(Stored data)
-- ==== Sys2Proof/Tests/Slice0.lean ====
section
/-!
SUPPORT. Tests: ill-formed commands refused, hypotheses of the statements met, and small steps checked against the manual.
-/

namespace Sys2Proof.Tests

set_option Elab.async false

open Sys2Proof Sys2Proof.Machine

/-- The hub die is up, in RUN, as a station. -/
def up : State := { nib := { stage := .up }, regs := [(0x10, 0x33#32)] }

/-- The same as the root. -/
def atRoot : State := { nib := { stage := .up }, regs := [(0x10, 0x833#32)] }

/-- In IDLE. -/
def inIdle : State := { nib := { stage := .up }, regs := [(0x10, 0x22#32)] }

/-- In SERVICE. -/
def inService : State := { nib := { stage := .up }, regs := [(0x10, 0x55#32)] }

/-- A power die alone. -/
def nibOnly : State := {}

/-- In STANDBY with the intake outside its window and every wake enabled. -/
def stby : State := ({ nib := { startDue := false } } : State).wr Reg.PWR_WAKE_EN_STBY 0x1F

/-- In STANDBY with the intake in its window, every wake enabled and an alarm set. -/
def stbyOn : State := (stby.put Reg.EFU_INTAKE_OK true).wr Reg.PWR_ALARM_SECONDS 5

/-- Up, with the intake in its window. -/
def fed : State := up.put Reg.EFU_INTAKE_OK true

/-- Up, with the point engine mapped out. -/
def mapped : State := { up with nib := { stage := .up, mappedOut := [0x50] } }

/-- A request on SESSION 0 through the mailbox. -/
def ask (params : Bytes) : Request :=
  { via := .mailbox, pkt := { len := params.length, params := params, delivered := 16 + params.length } }

/-- The header of an image of sixteen body bytes with five empty sections, its tag bytes 0 (R582, R583). -/
def imageHead : Bytes :=
  [0x47, 0x58, 0x46, 0x57, 1, 0] ++ le 2 0x4828 ++ zeros 4 ++ [0, 1] ++ zeros 2 ++ zeros 4 ++ le 4 16 ++ zeros 40 ++
    ([1, 2, 3, 4, 5].flatMap fun t => [t] ++ zeros 15) ++ zeros 112

/-- That image in slot A, sealed under the key in Inkwell slot 0, with the ROM about to run it. -/
def imageReady : State :=
  let x := gcmSeal (zeros 32) (zeros 12) imageHead (zeros 16)
  { nib := { stage := .rom }
    ink := { slots := [(0, some { key := zeros 32, attr := 0xFFFFFF })] }
    nv := { slotA := [(0, imageHead.take 36 ++ x.2 ++ imageHead.drop 52), (1, x.1)] } }

/-- A request from the root's Scribe. -/
def fromRoot (params : Bytes) : Request := { ask params with via := .tid0, sys := true }

/-- A password derivation under way. -/
def deriving_ : State :=
  { up with cmd := { derivation := some { req := ask [], nc := [], password := [] } }
            nv := { password := some ([], []) } }

/-- A hitless restart under way, with the image of `imageReady`. -/
def restarting_ : State := { imageReady with nib := { stage := .up }, fw := { restart := some (1, 0) } }

/-- Up, with a self-test running. -/
def withJob : State := { up with cmd := { jobs := [{ num := 1, opcode := 0x0905, kind := .selftest 0x50 }] } }

/-- Up, with a key in slot 0. -/
def keyed : State := { up with ink := { slots := [(0, some { key := zeros 32, attr := 0xFFFFFF })] } }

/-- Up, with handle 1 half-open. -/
def halfOpened : State := up.setSession 1 { phase := .halfOpen, slotKey := zeros 32 }

/-- The same machine for the proof. -/
def proving : State := halfOpened

/-- A SESSION_PROVE on handle 1 with the right proof. -/
def proof : Request :=
  { via := .mailbox
    pkt := { session := 1, seq := 1, len := 32, params := hmac (zeros 32) (ascii "GXHOST" ++ [1]), delivered := 48 } }

/-- The same with a wrong one. -/
def badProof : Request :=
  { via := .mailbox, pkt := { session := 1, seq := 1, len := 32, params := zeros 32, delivered := 48 } }

/-- Up, with a service password. -/
def withPw : State := { up with nv := { password := some ([], []) } }

/-- An OPEN_SESSION_PW with a password of one byte. -/
def pwAsk : Request :=
  { via := .usbs, pkt := { len := 18, params := zeros 16 ++ [1, 0x41], delivered := 34 } }

/-- Up, with one notice in queue 0. -/
def noticed : State := up.notice 0x0101 []

/-- A CRYPTO_OPEN of one byte sealed under the zero key. -/
def sealedAsk : Request :=
  let x := gcmSeal (zeros 32) (zeros 12) [] [9]
  ask ([0, 0, 0, 0] ++ zeros 12 ++ x.1 ++ x.2)

/-- PROVISIONED, with handle 1 open in the SECURE world. -/
def provisioned : State :=
  ({ up with nv := { lifeCycle := 1 } } : State).setSession 1 { phase := .opened, world := 1, key := zeros 32 }

/-- OTP_PROGRAM RETIRE on that session. -/
def retireAsk : Request :=
  let p : Packet := { flags := 2, opcode := 0x0508, session := 1, seq := 1, len := 4, params := [2, 2, 0, 0], delivered := 36 }
  { via := .mailbox, pkt := { p with tag := packetTag (zeros 32) p } }

/-- KEY_LOAD and OTP_PROGRAM KEY on that session, with a wrapping that does not hold. -/
def sessionAsk (op : Nat) (params : Bytes) : Request :=
  let p : Packet := { flags := 2, opcode := op, session := 1, seq := 1, len := params.length, params := params, delivered := 32 + params.length }
  { via := .mailbox, pkt := { p with tag := packetTag (zeros 32) p } }
def wrappedLoad : Request := sessionAsk 0x0500 ([20, 1, 0, 0, 1, 0x3F, 3, 0] ++ zeros 60)
def wrappedOtp : Request := sessionAsk 0x0508 ([0, 2, 1, 0, 0, 1, 0x3F, 3, 0] ++ zeros 60)

/-- Up, with no point forced. -/
def unforced : State := up.put Reg.CLK_OP_FORCED false

/-- Up, with an update of one block to slot B begun. -/
def updating : State := { up with fw := { update := some (1, 1) } }

/-- FW_WRITE_BLOCK of that block. -/
def blockAsk : Request := ask (zeros 4 ++ [1, 0, 0, 0] ++ sha256 [7] ++ zeros 24 ++ [7])

/-- Up, with slot B VERIFIED. -/
def verified : State := up.setSlotState 1 2 0

/-- Up, on trial. -/
def trying : State := { up with fw := { trial := true } }

/-- A Comet in flight. -/
def aComet : Comet :=
  { id := 3, seg := 1, selector := 0, dropsOnly := false, input := 4, output := 5, tid := 1, sseq := 0, cls := 0,
    color := 0, len := 1, hop := 0, flags := 0, gen := 0, start := 0, time := 0, stages := [], depth := 0 }

/-- A HOP that advertises MGEN 0 and DIST 2. -/
def goodHop : Bytes := [1, 1, 2, 2] ++ zeros 60

/-- Up, with link 0 ACTIVE and one lane ordered set from it held. -/
def hopReady : State :=
  { up with mer := { trunks := [(0, { rx := [(0, 5)] })] } }.wr (Reg.TLK_STAT_LSTATE 0) 2

/-- Up, with the far end of TRK1 a candidate of DIST 2. -/
def candidate : State :=
  { up with mer := { candidate := some 1, trunks := [(1, { samples := [0, 0, 0, 0], hop := some (0, 2, 0) })] } }.wr
    (Reg.TLK_STAT_LSTATE 1) 2

/-- The MASTER. -/
def master : State := up.wr Reg.MER_STAT_STATE 4

/-- The root of a line of one station. -/
def lineRoot : State := { atRoot with tun := { n := 1, announced := [(1, 0)] } }

/-- A USB tunnel from the root to the station at position 1. -/
def aTunnel : BookEntry :=
  { ttype := 1, cls := 0, ringProt := false, posA := 0, posB := 1, unitA := 0x20, subA := 0, unitB := 0x28, subB := 0
    taps := [], rates := {} }

/-- Up, with the entry of tunnel 5 STAGED. -/
def staged : State := up.stageEntry 5 (zeros 16) {} []

/-- The root, with that tunnel in its books. -/
def booked : State := { atRoot with tun := { n := 1, announced := [(1, 0)], books := [(5, some aTunnel)] } }

/-- The same, with its entry made. -/
def bookedStaged : State := booked.stageEntry 5 (zeros 16) {} []

/-- The phase that stages it, waiting for position 1. -/
def aPhase : Phase := { kind := .stage, tid := 5, seq := 9, req := none, waiting := [1], entry := some aTunnel }

/-- The root in that phase. -/
def staging : State := { booked with tun := { booked.tun with phases := [aPhase] } }

/-- The root while the tunnel drains. -/
def draining : State := { booked with tun := { booked.tun with phases := [{ aPhase with kind := .drain }] } }

/-- A reply to SEQ 9 with status OK, and one with BAD_PARAM. -/
def hopOk : Bytes := headerBytes { opcode := 0x8400, seq := 9 }
def hopBad : Bytes := headerBytes { opcode := 0x8400, seq := 9, status := 0x11 }

/-- A station without a position, its trunk 1 ACTIVE. -/
def lined : State := (up.wr (Reg.TLK_STAT_LSTATE 0) 2).wr (Reg.TLK_STAT_LSTATE 1) 2

/-- A station at position 3 whose trunk 1 has served and is DOWN. -/
def downed : State := (up.wr Reg.SYS_MODE_POSITION 3).withLink 1 fun l => { l with served := true }

/-- CH2 requested by SRC 3 and inserted, in the insertion delay. -/
def inserted : State :=
  ((up.wr (Reg.EFU_CH_CTRL_SRC 2) 3).put (Reg.EFU_CH_STAT_WINDOW 2) true).wr (Reg.EFU_CH_STAT_STATE 2) 3
    |>.put (Reg.EFU_CH_STAT_PRES 2) true

/-- CH1 under EFUSE_CONTROL. -/
def src0 : State := up.wr (Reg.EFU_CH_CTRL_SRC 1) 0

/-- CH1 LATCHED. -/
def latched : State := up.wr (Reg.EFU_CH_STAT_STATE 1) 8

/-- SERVICE with CH1 under test, and OFF. -/
def testing1 : State := { inService with nib := { stage := .up, underTest := [0x71] } }.wr (Reg.EFU_CH_STAT_STATE 1) 0

/-- SERVICE with trunk 0 under test. -/
def trunkTested : State := { inService with nib := { stage := .up, underTest := [0x10] } }

/-- An entry of a policy table: EN, SWAP and VCONN, Rp 3 A, 15 W, 5 V 3 A. -/
def anEntry : Bytes := [13, 2, 0, 0] ++ le 4 15000 ++ le 2 300 ++ zeros 6

/-- Source port 1 with that entry. -/
def tabled : State := (up.wr Reg.TCPD_FREE_FREE_MW 100000).withTcPort 1 fun x => { x with entry := anEntry }

/-- The port in READY. -/
def attached : State := tabled.wr (Reg.TCPD_PORT_STAT_STATE 1) 5

/-- The port with an offer made that its entry no longer gives. -/
def offering : State := attached.withTcPort 1 fun x => { x with offer := [(0, 300), (1, 100)] }

/-- The port in TRANSITION to 9 V. -/
def moving : State :=
  (tabled.wr (Reg.TCPD_PORT_STAT_STATE 1) 6).withTcPort 1 fun x => { x with next := some (2, 1, 100, 9000) }

/-- The port in READY, free to swap. -/
def swapping : State := attached

/-- TRK0 enabled, in DETECT. -/
def enabled0 : State := (up.put (Reg.TLK_CTRL_ENABLED 0) true).wr (Reg.TRL_STAT_TSTATE 0) 1

/-- TRK0 in ON, with a valid clock of distance 2. -/
def onLane : State :=
  ((up.put (Reg.TRL_STAT_CLK_VALID 0) true).wr (Reg.TRL_STAT_TSTATE 0) 8).wr (Reg.TRL_STAT_CLK_DIST_RX 0) 2

/-- TRK0 in DETECT, in the wait after eight failed trainings. -/
def backed : State :=
  ((up.put (Reg.TRL_STAT_CLK_VALID 0) true).wr (Reg.TRL_STAT_TSTATE 0) 1).withLane 0 fun l => { l with backoff := true }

Problem statement: Your answer should consist only of the lines above between the line holding "its books. -/" and the line holding "def staging : State", inclusive, each transcribed exactly.

Expected answer:
/-- The root, with that tunnel in its books. -/
def booked : State := { atRoot with tun := { n := 1, announced := [(1, 0)], books := [(5, some aTunnel)] } }

/-- The same, with its entry made. -/
def bookedStaged : State := booked.stageEntry 5 (zeros 16) {} []

/-- The phase that stages it, waiting for position 1. -/
def aPhase : Phase := { kind := .stage, tid := 5, seq := 9, req := none, waiting := [1], entry := some aTunnel }

/-- The root in that phase. -/
def staging : State := { booked with tun := { booked.tun with phases := [aPhase] } }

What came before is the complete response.